3. I met last week with the head of legal operations for a top-five bank (also one of the biggest clients in the world) who is publishing updated billing guidelines that decline to pay for first- and second-year associates.

4. I talked to partners from an extremely elite law firm who had an MIT professor speak at their partners’ retreat and tell them: “You will likely be out of business in 5-10 years.”

5. I got invited to speak to another firm’s partners retreat on the basis of something I wrote years ago that the firm said was “just entering the partners’ awareness.”

6. A law school professor who dismissed me as “thoroughly off base” a few years ago when I started writing about this stuff has now invited me to speak to his new class on the future of law.

7. We are working with more than a dozen law schools to develop a scalable model of “legal rounds” to accelerate learning and, as one dean put it, “prepare 21st-century Lawyers, not prepare 20th-century lawyers a little quicker” (self-interest acknowledged).

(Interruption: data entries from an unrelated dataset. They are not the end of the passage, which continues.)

/-- SUB_STATE_RX (R234 to R236): answers the SUB_STATE_REQ of a node in QUARANTINE. -/
def execSubStateRx (g : Gsp) (s : State) : Out :=
  .next <|
    match s.gspCheck g with
    | .refused s1 => s1
    | .back s1 _ => s1
    | .ok s1 _ rs =>
      if g.typ ≠ 6 then s1
      else
        match s1.msgAllowed g.node with
        | (s2, false) => s2
        | (s2, true) =>
          let d := s2.node g.node
          if s2.nodeState g.node ≠ 1 ∨ !d.needState then s2
          else
            let regs := energyRegs rs
            if regsBack (typeKinds (s2.nodeType g.node)) d.base regs then
              ((((s2.nodeMod g.node (fun d => { d with needState := false, pend := some (regsTake d.base regs) })).imgFlag
                g.node 18 true).bump .SNET_METER_BACK)).raiseEv 0x12 3
            else
              ((s2.nodeMod g.node (fun d => { d with base := regsTake d.base regs })).imgFlag g.node 18 false).stateAccept
                g.node 0

/-- SUB_ACK_RX (R239): the node has installed the group key that the SUB_ACK names. -/
def execSubAckRx (g : Gsp) (s : State) : Out :=
  .next <|
    match s.gspCheck g with
    | .refused s1 => s1
    | .back s1 _ => s1
    | .ok s1 _ rs =>
      if g.typ ≠ 4 then s1
      else
        match s1.msgAllowed g.node with
        | (s2, false) => s2
        | (s2, true) =>
          match tlvGet rs 0xC4, s2.rekeyOf g.group with
          | some v, some r =>
            if beAt v 0 1 = 7 ∧ beAt v 3 1 = 0 ∧ g.nk ∧ g.gen = r.gen ∧ r.left.contains g.node then
              ((s2.snetMod (fun q => { q with rekeys := q.rekeys.map (fun x =>
                if x.group = g.group then { x with left := x.left.filter (· != g.node) } else x) })).imgFlag g.node 19
                  false).rekeyDone
            else s2
          | _, _ => s2

/-! ## The image (R222, R223) -/

/-- The values that a record gives: field (status byte 0 to 11 of STAT_A, STAT_B, STAT_C), its words, its status byte. -/
def recFields (typ : Nat) (r : Nat × List Byte) : List (Nat × List Word × Nat) :=
  let v := r.2
  let st := beAt v 0 1
  let w4 := fun (i : Nat) => beWord v i 4 true
  let heatLike := decide (typ ≤ 2)
  if r.1 = 0x10 ∧ heatLike then [(0, [w4 1], st), (1, [w4 5], st)]
  else if r.1 = 0x11 ∧ (heatLike ∨ typ = 5) then [(2, [w4 1], st)]
  else if r.1 = 0x16 ∧ (heatLike ∨ typ = 5) then [(3, [w4 1], st)]
  else if r.1 = 0x12 then
    let k := beAt v 1 1
    let ws := [beWord v 6 4 false, beWord v 2 4 false]
    if k = 1 ∧ typ = 2 then [(8, [beWord v 6 4 false], st), (9, [beWord v 2 4 false], st)]
    else if (typeKinds typ).head? = some k then [(4, ws, st)] else []
  else if r.1 = 0x13 ∧ heatLike then [(5, [beWord v 5 4 false, beWord v 1 4 false], st)]
  else if r.1 = 0x14 ∧ heatLike then [(6, [beWord v 1 2 false], st)]
  else if r.1 = 0x15 ∧ heatLike then [(7, [w4 1, w4 5], st)]
  else if r.1 = 0x20 ∧ typ = 3 then [(8, [w4 1], st), (9, [w4 5], st), (10, [w4 9], st), (11, [w4 13], st)]
  else if r.1 = 0x30 ∧ typ = 4 then [(8, [beWord v 1 2 false], st), (9, [w4 3], st), (10, [w4 7], st), (11, [w4 11], st)]
  else if r.1 = 0x38 ∧ typ = 5 then [(8, [w4 1], st), (9, [w4 5], st)]
  else []

/-- A reported value; bits 7 and 6 of its status byte read 0 (R11). -/
def State.imgReport (s : State) (n : Nat) (f : Nat × List Word × Nat) : State :=
  ((s.imgWords n ((fieldWords f.1).zip f.2.1)).imgSetStat n f.1 (f.2.2 % 64)).nodeMod n (fun d =>
    { d with have_ := if d.have_.contains f.1 then d.have_ else f.1 :: d.have_ })

/-- The previous value held with quality `q`; a field that has never held a reported value reads 0 with quality INIT. -/
def State.imgHold (s : State) (n q i : Nat) : State :=
  if (s.node n).have_.contains i then s.imgSetStat n i (withQual (s.imgStat n i) q)
  else (s.imgWords n ((fieldWords i).map (fun w => (w, 0)))).imgSetStat n i INITQ

/-- The image mailbox takes the items of the record (R222): every word with the status byte of its field; words without one
carry GOOD. -/
def State.imgPublish (s : State) (n : Nat) : State :=
  let st := fun (w : Nat) => ((List.range 12).find? (fun i => (fieldWords i).contains w)).elim GOOD (fun i => s.imgStat n i)
  s.rolePuts 3 n ((List.range 24).map (fun w => (⟨s.trd 0x1201 n w, st w⟩ : Item)))

/-- Holds all values of a node STALE (R223, rows 2). -/
def State.imgStale (s : State) (n : Nat) : State := (typeFields (s.nodeType n)).foldl (fun a i => a.imgHold n STALEQ i) s

/-- The substitutes of R223: the model's estimates of T_SUP, FLOW and DP where EST_ALLOW, EST_EN and SUBST_EN are 1 and the
estimate has quality ESTIM; otherwise the previous value. -/
def State.imgSubst (s : State) (n : Nat) : State :=
  let on := s.tfld 0x1200 n 0 30 1 == 1 && s.tfld 0x2406 n 0 30 1 == 1 && s.bit (bitAt 0x24040 4)
  (typeFields (s.nodeType n)).foldl (fun a i =>
    let k := if i = 0 then some 0 else if i = 3 then some 1 else if i = 2 then some 2 else none
    match k with
    | some k =>
      let it := a.roleGet 1 n k
      if on && qual it.st == ESTIM then (a.imgWords n ((fieldWords i).map (fun w => (w, it.w)))).imgSetStat n i (withQual it.st SUBST)
      else a.imgHold n SUBST i
    | none => a.imgHold n SUBST i) s

/-- The values of a used report: TQ, STATUS, the reported fields; required ones that are missing are held STALE. -/
def State.imgTake (s : State) (n : Nat) (rs : List (Nat × List Byte)) : State :=
  let t := s.nodeType n
  let fs := rs.flatMap (fun r => recFields t r)
  let s1 := fs.foldl (fun a f => a.imgReport n f) s
  let s2 := ((typeFields t).filter (fun i => !fs.any (fun f => f.1 == i))).foldl (fun a i => a.imgHold n STALEQ i) s1
  match tlvGet rs 0x17 with
  | none => s2
  | some v => s2.twr 0x1201 n 14 (beWord v 0 4 false)

/-- The latency of a used report (R243). -/
def State.latency (s : State) (r : Report) : State :=
  let d := ltDiff (r.sec, r.ns) (r.rxSec, r.rxNs)
  let us := (d / 1000 + (if d % 1000 = 0 ∨ !Config.roundUp s.free then 0 else 1)).toNat
  let s1 := s.useFree
  let s2 := if (s1.rd 0x12084).toNat < us then s1.wr 0x12084 (BitVec.ofNat 32 us) else s1
  if (s2.rd 0x12080).toNat * 1000 < d then
    let s3 := s2.bump .SNET_LAT_EXCEED
    if s3.snet.latHf then s3 else (s3.snetMod (fun q => { q with latHf := true })).raiseEv 0x12 6
  else s2

/-- What every used report gives: sequence, LAUNCH, time quality and latency, the counter (R222, R243, R244). -/
def State.reportUsed (s : State) (n : Nat) (r : Report) : State :=
  let s1 := ((s.twr 0x1201 n 15 (BitVec.ofNat 32 r.x)).twr 0x1201 n 17 (BitVec.ofNat 32 r.sec)).twr 0x1201 n 18
    (BitVec.ofNat 32 r.ns)
  let s2 := s1.nodeCount n 0
  let s3 := match tlvGet r.recs 0x41 with
    | none => s2
    | some v => s2.tset 0x1201 n 0 20 2 (beAt v 0 1 % 4)
  if s3.tfld 0x1201 n 0 20 2 = 1 then
    (s3.latency r).nodeMod n (fun d =>
      { d with latBad := decide (((s3.rd 0x12080).toNat * 1000 : Int) < ltDiff (r.sec, r.ns) (r.rxSec, r.rxNs)) })
  else s3

/-- CMD_ACK (R228): RESULT 0 or 1 makes the entries of the SUB_CMD it names ACKED; 2 or 3 drops them. -/
def State.cmdAck (s : State) (n off : Nat) (v : List Byte) : State :=
  let d := s.node n
  let res := beAt v 2 1
  if d.cmdSeq = some (beAt v 0 2) then
    let es := d.cmdIdx.map (fun i => s.qAt i)
    let s1 := es.foldl (fun a e =>
      if res ≤ 1 then (if e.immed then a.qFree e off else a.tset 0x1202 e.idx 0 29 1 1)
      else
        let b := (a.qFree e off).bump .SNET_CMD_MISSED
        if e.immed then b else b.raiseEv 0x12 7) s
    s1.nodeMod n (fun d => { d with cmdSeq := none, cmdIdx := [] })
  else s

/-- A missed report is counted (R223, R224). -/
def State.countMiss (s : State) (n : Nat) : State :=
  ((s.tset 0x1201 n 0 8 8 (min 255 (s.nodeMiss n + 1))).bump .SNET_MISS).nodeCount n 1

/-- The report with the highest extended sequence (R219). -/
def bestReport (l : List Report) : Option Report :=
  l.foldl (fun (b : Option Report) r => match b with
    | none => some r
    | some x => if x.x < r.x then some r else b) none

/-- A report used at its slot by node `n` in state `st`, QUARANTINE or ADMITTED (R223, R234, R236). -/
def State.slotReport (s : State) (n off st : Nat) (r : Report) : State :=
  let d := s.node n
  let a := s.reportUsed n r
  let b := match tlvGet r.recs 0x40 with
    | none => a
    | some v => a.cmdAck n off v
  let regs := energyRegs r.recs
  let take := fun (c : State) => (c.imgTake n r.recs).nodeMod n (fun d => { d with base := regsTake d.base regs })
  if st = 2 then take b
  else if st = 1 ∧ d.stateOk then
    let back := regsBack (typeKinds (s.nodeType n)) d.lastRegs regs
    let run := if d.run = 0 ∨ back then 1 else d.run + 1
    let c := b.nodeMod n (fun d => { d with run := run, lastRegs := regs })
    if 2 ≤ run then take (c.setNodeState n 2) else c.imgSubst n
  else b.imgSubst n

/-- A slot of node `n` in state `st` without a report (R221, R223, R236). -/
def State.slotMissed (s : State) (n st : Nat) : State :=
  let grace := (s.node n).graceCyc == some s.snet.cyc
  let a := if grace then s else s.countMiss n
  if st = 1 then (a.nodeMod n (fun d => { d with run := 0, lastRegs := [] })).imgSubst n
  else if st = 2 then (if !grace && decide (a.nodeMiss n ≤ 2) then a.imgStale n else a)
  else a.imgSubst n

/-- The report slot of node `n` (R218, R219, R222, R223, R228, R234, R236). Its window takes the reports received after the previous slot's
instant and up to this one's; later ones wait for the next. A SILENT or LOST node that has reported with its known epoch enters QUARANTINE
and the report is not used. MISS counts consecutive missed reports in every state, and a report clears it (R222; log 63). A third miss in
a row is the step NODE_SILENT, a fiftieth NODE_LOST. -/
def State.reportSlot (s : State) (n off : Nat) : State :=
  let d := s.node n
  let st := s.nodeState n
  let now := s.instant off
  let after := fun (r : Report) => decide (0 < ltDiff now (r.rxSec, r.rxNs))
  let win := d.reps.filter (fun r => !after r && (d.prevSlot.map (fun p => decide (0 < ltDiff p (r.rxSec, r.rxNs)))).getD true)
  let got := bestReport (if st = 3 ∨ st = 4 then win.filter (·.known) else win)
  let s0 := (s.bumpN .SNET_RX_EXCESS (win.length - 1)).nodeMod n (fun d =>
    { d with reps := d.reps.filter after, helloWin := false, prevSlot := some now })
  let s1 :=
    if st = 0 then s0
    else
      match (if d.helloWin then none else got) with
      | none => s0.slotMissed n st
      | some r =>
        let s1 := s0.tset 0x1201 n 0 8 8 0
        if st = 3 ∨ st = 4 then (s1.nodeQuarantine n).imgSubst n else s1.slotReport n off st r
  s1.imgPublish n

/-- GSP_RXCLOSE (R217, R222): the node's report slot, the first draw of the substation cycle. -/
def execGspRxclose (arg ns : Nat) (s : State) : Out :=
  .next (s.entry 0x41 0x0A (fun e => e.has arg && e.begunAt ns) (fun s =>
    match s.entryIdx arg 0 11 with
    | none => s
    | some n =>
      if !s.nodeDef n || (s.node n).rxCyc == some s.snet.cyc then s
      else (s.nodeMod n (fun d => { d with rxCyc := some s.snet.cyc })).reportSlot n ns))

/-- NODE_SILENT (R223): an ADMITTED node whose MISS has reached 3 becomes SILENT and its values are substituted; so does a node in QUARANTINE
whose group's keys are revoked (R241). -/
def execNodeSilent (n : Nat) (s : State) : Out :=
  .next <|
    let st := s.nodeState n
    if s.nodeDef n && (st == 2 || (st == 1 && s.bit (grpRev (s.nodeGroup n)))) && decide (3 ≤ s.nodeMiss n) then
      ((((s.setNodeState n 3).nodeCount n 3).imgSubst n).imgPublish n)
    else s

/-- A LOST node keeps one queued entry of each kind, the one that launches last (R231). -/
def State.lostPrune (s : State) (n : Nat) : State :=
  let es := s.qOfNode n
  let beaten := fun (e : QEntry) => es.any (fun x => x.kind == e.kind && x.idx != e.idx
    && ((e.immed && !x.immed) || (e.immed == x.immed && (decide (0 < ltDiff (e.sec, e.ns) (x.sec, x.ns))
      || ((e.sec, e.ns) == (x.sec, x.ns) && decide (e.idx < x.idx))))))
  (es.filter beaten).foldl (fun a e => a.qFree e 0) s

/-- NODE_LOST (R224, R231): a SILENT node whose MISS has reached 50. -/
def execNodeLost (n : Nat) (s : State) : Out :=
  .next <|
    if s.nodeDef n && s.nodeState n == 3 && decide (50 ≤ s.nodeMiss n) then
      (((s.setNodeState n 4).bump .SNET_LOST).lostPrune n).imgPublish n
    else s

/-! ## Sending (R220, R227, R229) -/

/-- What carries the next message to a node (R203): from SNET_PORT to the node's address and UDP port. -/
def State.netHdr (s : State) (n : Nat) : NetHdr :=
  let port := s.tfld 0x1200 n 0 0 16
  { prp := s.snet.prpSeq,
    vlan := if s.bit (bitAt 0x12040 4) then some (s.fld ⟨0x12054, 0, 12⟩, s.fld ⟨0x12054, 13, 3⟩) else none,
    ip6 := s.bit (bitAt 0x12040 3), dscp := s.fld ⟨0x12054, 16, 6⟩,
    src := [0x12058, 0x1205C, 0x12060, 0x12064].map s.rd, sport := s.fld ⟨0x12050, 0, 16⟩,
    dst := [1, 2, 3, 4].map (s.trd 0x1200 n), dport := if port = 0 then s.fld ⟨0x12050, 0, 16⟩ else port }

8. I read a new book, The American Legal Profession in Crisis, from Washington & Lee professor James Moliterno, describing how the response of the organized bar (and legal academy) to every change over the last hundred years has been to resist it. The only thing that’s new is now most people in the legal academy define themselves as progressive even as they defend the status quo at every turn.

9. I’ve talked to many deans since the president’s remarks at Binghamton University, part of the State University of New York system, and all of them say they don’t agree. Well, duh, what else would they say? No law school can possibly move its model to two years as presently constructed, and there’s nothing in any dean’s experience that suggests pursuing a breakout strategy to try to offer a cheaper law school to gain market share. Does that mean a two-year school is a mistake? No more than it means it’s the right answer.

The world is changing in good and not-so-good ways, offering new possibilities and forcing rigorous choices, many of which we would prefer to avoid. No one knows the future, but those who engage with it seriously will be fine. None of us will always get those choices right, but dismissing the president of the United States when he challenges your status quo in an essay that speaks only to the converted doesn’t make much of a case for the analytical rigor or intellectual objectivity of today’s law schools.


Paul Lippe is the CEO of the Legal OnRamp, a Silicon Valley-based initiative founded in cooperation with Cisco Systems to improve legal quality and efficiency through collaboration, automation and process re-engineering.